It had taken me a while, but something about the weird phone call I had received just before the ERA soldiers broke down the door of my apartment had jogged an old memory. After I opened the VIDEOVIEW window on the computer screen, I moused JAIME.6 and the REPLAY command; it took me only a couple of minutes to find the footage I remembered shooting of him, just a few weeks before he was killed.

And now here was Jamie, very much alive and well, sitting in his child-size rocking chair in the living room. He was wearing blue jeans and his favorite St. Louis Cardinals sweatshirt; just a cute little kid, both bored and embarrassed to have his dad making yet another video of him.

My voice, off-camera: “Okay, kiddo, what’s your name?”

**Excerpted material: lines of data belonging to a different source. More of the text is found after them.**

-- ==== Sys2Proof/Config.lean ====
section
/-! DEFINITION. What one part or one implementation fixes, and the free values that the spec leaves open. -/

namespace Sys2Proof

/-- The parts of R1. -/
inductive Part where
  | ak6440fc | ak6440sc | ak6424fc | ak6424sc
  deriving DecidableEq, Repr

namespace Config

/-- Cells present (R1, R2). -/
def cellCount : Part → Nat
  | .ak6440fc => 128 | .ak6440sc => 128 | .ak6424fc => 96 | .ak6424sc => 96

/-- Combs present (R1, R2). -/
def combCount : Part → Nat
  | .ak6440fc => 24 | .ak6440sc => 24 | .ak6424fc => 18 | .ak6424sc => 18

/-- DBG_KILL is blown at the factory on the SC parts (R1). -/
def dbgKill : Part → Bool
  | .ak6440fc => false | .ak6440sc => true | .ak6424fc => false | .ak6424sc => true

/-- FREE VALUE. A byte that the spec leaves open, indexed by State's counter of such values (assumption 6). -/
opaque freeByte : Nat → Byte

/-- FREE VALUE. The result of a byte-only ALU operation in a microword that asks for a word (R126, assumption 6). -/
opaque microOpen : Nat → Half → Half → Half

/-- FREE VALUE. A 24-bit audio sample that the spec leaves open (assumption 6). -/
opaque freeSample : Nat → BitVec 24

/-- FREE VALUE. A 32-bit measurement that the spec leaves open (assumption 6). -/
opaque freeWord : Nat → Word

/-- FREE VALUE. The multiplier of a gain code of 1 to 255, scaled by 2^24: the device's own within ±0.05 dB (R340,
assumption 32). -/
opaque gainMul : Byte → Nat

end Config
end Sys2Proof
end

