-- ==== Sys2Proof/Machine/QueueOps.lean ====
section
/-! DEFINITION. Operations of the host queues that other blocks use (R400 to R413): words, overflow by the oldest packet,
slices. -/

namespace Sys2Proof.Machine

/-- Bytes packed into 64-bit words, lowest byte first, the last word padded with 00h. -/
def packWords : List Byte → List Long
  | a :: b :: c :: d :: e :: f :: g :: h :: r => (h ++ g ++ f ++ e ++ d ++ c ++ b ++ a) :: packWords r
  | [] => []
  | l => [BitVec.ofNat 64 (ofBytes l)]

/-- Drop the oldest packet that has not begun delivery: counted, marked, and reported by the next packet (R412). -/
def Queue.dropOldest (q : Queue) : Queue :=
  let q := { q with count := satInc q.count, stat := q.stat ||| 0x20 }
  match q.waiting with
  | [] => q
  | [_] => { q with waiting := [], dropNext := true }
  | _ :: p :: r => { q with waiting := { p with dropped := true } :: r }

/-- The virtual functions are enabled (R398). -/
def State.vfOn (s : State) : Bool := s.link.vfEnable

/-- Header words of a slice (R410). -/
def sliceHeader (cell : Nat) (home : BitVec 3) (rep black : Bool) (line vactive frame pixels : Nat) (time : Long) :
    List Long :=
  [BitVec.ofNat 64 (cell % 128 + home.toNat * 128 + b2n rep * 1024 + b2n black * 2048 + b2n (line == 0) * 4096 +
     b2n (line + 1 == vactive) * 8192 + line % 2048 * 65536 + frame % 65536 * 2 ^ 32 + pixels % 8192 * 2 ^ 48), time]

/-- Pixels as blue, green and red bytes. -/
def pixelBytes (p : List (BitVec 24)) : List Byte :=
  (p.map fun c => [byteOf c.toNat 0, byteOf c.toNat 1, byteOf c.toNat 2]).flatten

/-- A slice enters the cell's slice queue; with 8 waiting the oldest is dropped (R412). Without an enabled queue it is
discarded without count (R398). -/
def State.sliceEnqueue (s : State) (c : CellNo) (ws : List Long) : State :=
  let h := (s.cell c).host
  if !s.vfOn || !h.slice.en then s
  else
    let full := decide (8 ≤ h.slice.waiting.length)
    s.modHost c fun h => { h with
      slice := (if full then h.slice.dropOldest else h.slice).enqueue ws
      sliceDrop := if full then satInc h.sliceDrop else h.sliceDrop }

end Sys2Proof.Machine
end

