/-- The fence objects as they would be with value `v` written to subindex `sub` leave no rule of R365 broken. -/
def State.fenceOk (s : State) (sub v : Nat) : Bool :=
  let f (k : Nat) : Nat := if sub = k then v else s.objOr 0x3001 k 0
  if sub = 2 then
    (List.range (Config.combCount s.part)).any fun c => !(f 2).testBit c && s.domOn (17 + c) && !s.closedStore 1 c &&
      !(s.scout 1 c).slow
  else if sub = 1 then
    let cores := 8 * ((List.range 16).filter fun k => !(f 1).testBit k && s.domOn (1 + k) && !s.closedStore 0 k).length
    let cells := allCells.filter s.active
    let heavy := (cells.filter fun c => decide (45 < s.budget c)).length
    decide (heavy + (cells.length - heavy + 1) / 2 ≤ cores)
  else if sub = 3 then
    let per := if s.memu.density = 2 then 16384 else 8192
    let chans := (List.range 8).filter fun c => !(f 3).testBit c && (s.memu.chans[c]?.getD {}).counted
    decide (s.keptPages.length ≤ per * chans.length)
  else if sub = 4 then
    allLinks.all fun l =>
      let k := s.swarmLink l
      !(f 4).testBit l.val || k.state != lkUp ||
      !(allCells.any fun c => (s.cell c).kp.away == some (k.peer.setWidth 3) || (s.cell c).kp.guest == some (k.peer.setWidth 3)) ||
      allLinks.any fun m =>
        m != l && (s.swarmLink m).state == lkUp && !(f 4).testBit m.val &&
        ((s.swarmLink m).peer == k.peer ||
          (match (s.swarmLink m).hello with | some h => h.reaches.getLsbD k.peer.toNat | none => false))
  else true

/-! ## Scouts (R363, R364) and caps (R367) -/

/-- A measure is beyond its threshold, and within 3/4 of it (R363, assumption 31). -/
def State.scoutJudge (s : State) (kind value : Nat) : Bool × Bool :=
  if kind = 0 then
    let t := s.objOr 0x3002 2 95
    (decide (value < t), decide (4 * (100 - value) ≤ 3 * (100 - t)))
  else if kind = 2 then
    let t := s.objOr 0x3002 1 400
    (decide (t < value), decide (4 * value ≤ 3 * t))
  else if kind = 3 then
    let t := s.objOr 0x3002 3 90
    (decide (value < t), decide (4 * (100 - value) ≤ 3 * (100 - t)))
  else
    let t := s.objOr 0x3002 4 20
    (decide (t < value), decide (4 * value ≤ 3 * t))

/-- The scout of a unit takes in one house frame. -/
def State.scoutStep (s : State) (kind u : Nat) (exceeded good : Bool) : State :=
  let k := s.scout kind u
  let n : Scout := { exceeded := if exceeded then k.exceeded + 1 else 0, good := if good then k.good + 1 else 0, slow := k.slow }
  let n := if !n.slow && decide (2 ≤ n.exceeded) then { n with slow := true }
    else if n.slow && decide (16 ≤ n.good) then { n with slow := false } else n
  let s := s.modKeeper fun q => { q with scouts := Table.write (fun _ => {}) q.scouts (kind * 32 + u) n }
  if n.slow = k.slow then s
  else s.raiseEvent 0x0F u false (kind + 65536 * (if n.slow then 2 else (s.unitState kind u).toNat))

/-- The measures of a house frame are kept in their objects. -/
def State.scoutRead (s : State) (r : ScoutRead) : State :=
  let s :=
    if r.kind = 0 then s.modKeeper fun k => { k with clRate := k.clRate.setIfInBounds r.unit (BitVec.ofNat 8 r.value) }
    else if r.kind = 2 then s.modKeeper fun k => { k with chLat := k.chLat.setIfInBounds r.unit (BitVec.ofNat 16 r.value) }
    else if r.kind = 3 then s.modSwarm fun w =>
      { w with links := w.links.setIfInBounds r.unit { (w.links[r.unit]?.getD {}) with payload := BitVec.ofNat 8 r.value } }
    else s.modKeeper fun k => { k with hostWait := BitVec.ofNat 16 r.value }
  let j := s.scoutJudge r.kind r.value
  s.scoutStep r.kind r.unit j.1 j.2

/-- The combs' own scouts judge the elapsed times of their slots. -/
def State.combScouts (s : State) : State :=
  (List.finRange 24).foldl
    (fun s k =>
      let b := s.combs.get k
      (s.scoutStep kComb k.val b.late (!b.near)).modComb k fun b => { b with late := false, near := false }) s

/-- SOLO of cap record `r` is not met: a cell of the tenant shares a comb or a core with another tenant's (R367). -/
def State.soloUnmet (s : State) (r : Nat) : Bool :=
  let ten (c : CellNo) : Nat := s.tenantOf c
  let t := s.objOr (0x3400 + r) 1 0
  s.objOr (0x3400 + r) 2 0 != 0 && s.objOr (0x3400 + r) 6 0 != 0 &&
  (allCells.filter fun c => s.active c && ten c == t).any fun c =>
    (allCells.filter fun d => s.active d && ten d != t).any fun d =>
      ((s.cell c).kp.core.isSome && (s.cell c).kp.core == (s.cell d).kp.core) ||
      ((entryComb (s.slots.live.get c)).isSome && entryComb (s.slots.live.get c) == entryComb (s.slots.live.get d))

/-- Unmet SOLO records are counted and noticed once per house frame (R367). -/
def State.soloCheck (s : State) : State :=
  (List.range 32).foldl
    (fun s r =>
      if s.soloUnmet r then
        (s.modKeeper fun k => { k with unmet := k.unmet.setIfInBounds r (satInc (k.unmet[r]?.getD 0)) }).raise 0x11 0 false r
      else s) s

/-- The keeper's frame work: periods, move counts, departures older than 256 frames (R351, R353, R358). -/
def State.keeperFrame (s : State) : State :=
  let cap := max 1 (s.objOr 0x3000 2 256)
  s.modKeeper fun k => { k with
    frames := k.frames + 1, moveUse := BitVec.ofNat 8 (k.started * 100 / cap), started := 0
    halved := if (k.frames + 1) % 4 = 0 then false else k.halved
    left := k.left.filter fun r => decide (k.frames + 1 < r.frame + 256) }

end Sys2Proof.Machine
end

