-- ==== Sys2Proof/Machine/DebugOps.lean ====
section
/-! DEFINITION. Debug and access control: sessions' levels and selectors, the key exchange, halt, step and resume, the debug
spaces and the patch units (R458 to R475, R480). -/

namespace Sys2Proof.Machine

/-! ## Sessions (R437, R439) -/

/-- Two records of one session: numbers are each device's own (R439). -/
def Session.same (a b : Session) : Bool := a.num == b.num && a.dev == b.dev && a.transport == b.transport

/-- Update session `q`. -/
def State.modSession (s : State) (q : Session) (f : Session → Session) : State :=
  s.modMc fun m => { m with sessions := m.sessions.map fun k => if k.same q then f k else k }

/-- Level that a session holds for cell `c` (R458). -/
def Session.level (q : Session) (c : CellNo) : Byte := Table.read (fun _ => 0) q.levels c.val

/-- DBG_REQ of a session for cell `c`. -/
def Session.req (q : Session) (c : CellNo) : Byte := Table.read (fun _ => 0) q.dbgReq c.val

/-- Default of a debug selector: DBG_SPACE, DBG_ADDR, DBG_LEN. -/
def selDefault (i : Nat) : Word := if i % 4 = 2 then 1 else 0

/-- DBG_SPACE (0), DBG_ADDR (1) or DBG_LEN (2) of a session for cell `c` (R469). -/
def Session.sel (q : Session) (c : CellNo) (k : Nat) : Nat := (Table.read selDefault q.dbgSel (4 * c.val + k)).toNat

/-- Write a debug selector. -/
def Session.setSel (q : Session) (c : CellNo) (k : Nat) (v : Word) : Session :=
  { q with dbgSel := Table.write selDefault q.dbgSel (4 * c.val + k) v }

/-- DBG_KILL is blown (R460). -/
def State.killed (s : State) : Bool := Config.dbgKill s.part || (match s.pwr.fuses with | some f => f.kill | none => false)

/-! ## Levels (R458, R459, R461 to R463) -/

/-- FULL is gained for cell `c`: a real sleep goes on as an emulated one (R475). -/
def Cell.gainFull (x : Cell) : Cell :=
  if x.clocksStopped then { x with ic := x.ic.transfer, dbg := { x.dbg with full := true, emu := true } }
  else { x with dbg := { x.dbg with full := true } }

/-- Session `q` holds level `l` for cell `c` from now on; a guest in the cell's context is not touched (R387). -/
def State.setLevel (s : State) (q : Session) (c : CellNo) (l : Byte) : State :=
  let s := s.modSession q fun q => { q with levels := Table.write (fun _ => 0) q.levels c.val l }
  if (s.cell c).kp.guest.isSome then s else if l = 2 then s.modCell c Cell.gainFull else s.releaseDebug c

/-- A challenge for session `q` and cell `c` (R461): twelve free bytes, the cell, the level and the session. -/
def State.newChallenge (s : State) (q : Session) (c : CellNo) : State × List Byte :=
  let nonce := (List.range 12).map fun i => Config.freeByte (s.freeCtr + i)
  let ch : Challenge := { cell := c.val, level := q.req c, nonce := nonce }
  let s := { s with freeCtr := s.freeCtr + 12 }
  (s.modSession q fun q => { q with challenges := [ch] },
   nonce ++ [BitVec.ofNat 8 c.val, q.req c, loByte q.num, hiByte q.num])

/-- The bytes of an outstanding challenge of session `n`. -/
def Challenge.bytes (h : Challenge) (n : Half) : List Byte := h.nonce ++ [BitVec.ofNat 8 h.cell, h.level, loByte n, hiByte n]

/-- The device's debug key. -/
def State.dbgKey (s : State) : List Byte := match s.pwr.fuses with | some f => f.key | none => []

Jamie, pouting, wishing to be anywhere but here: “Jamie …”

Me again: “And what’s your last name?”

Jamie looks down at the floor, his hands fidgeting restlessly on the armrests of his chair: “Jamie Rosen, and I’m six years old …”

My voice, prodding him gently from behind the camera: “That’s good! Now what’s your mommy’s and daddy’s names?”

His face scrunches up in earnest concentration, the child who has only recently learned that his folks have names besides Mommy and Daddy: “My daddy’s name is Gerard Rosen … Gerry Rosen … and Mommy’s … my mommy’s name is Marianne Rosen …”

Me, playing the proud papa: “That’s good, Jamie! That’s very good! Now, can you tell me what you’re supposed to do if a stranger comes up to you?”

Jamie dutifully recites everything I had just told him: “I’m not supposed to talk to strangers, even if they ask me if I want a present, and I can … I’m supposed to run and get a p’leaseman or another grownup and tell them to take me to you, and …”

There. That was it.

I froze the image and marked its endpoint, then I moved back to the beginning of the video. When I had reached that point and marked it, I opened the menu bar at the top of the screen and selected the EDIT function. Another command from the submenu caused a window to open at the bottom half of the screen, displaying a transcript of the conversation.

I then began to work my way through the transcript, highlighting certain key words. It took me a few minutes, but when I was through I had a couple of lines I had pieced together from the videotape. I took a deep breath, then I moused the line and tapped in commands to verbalize those lines.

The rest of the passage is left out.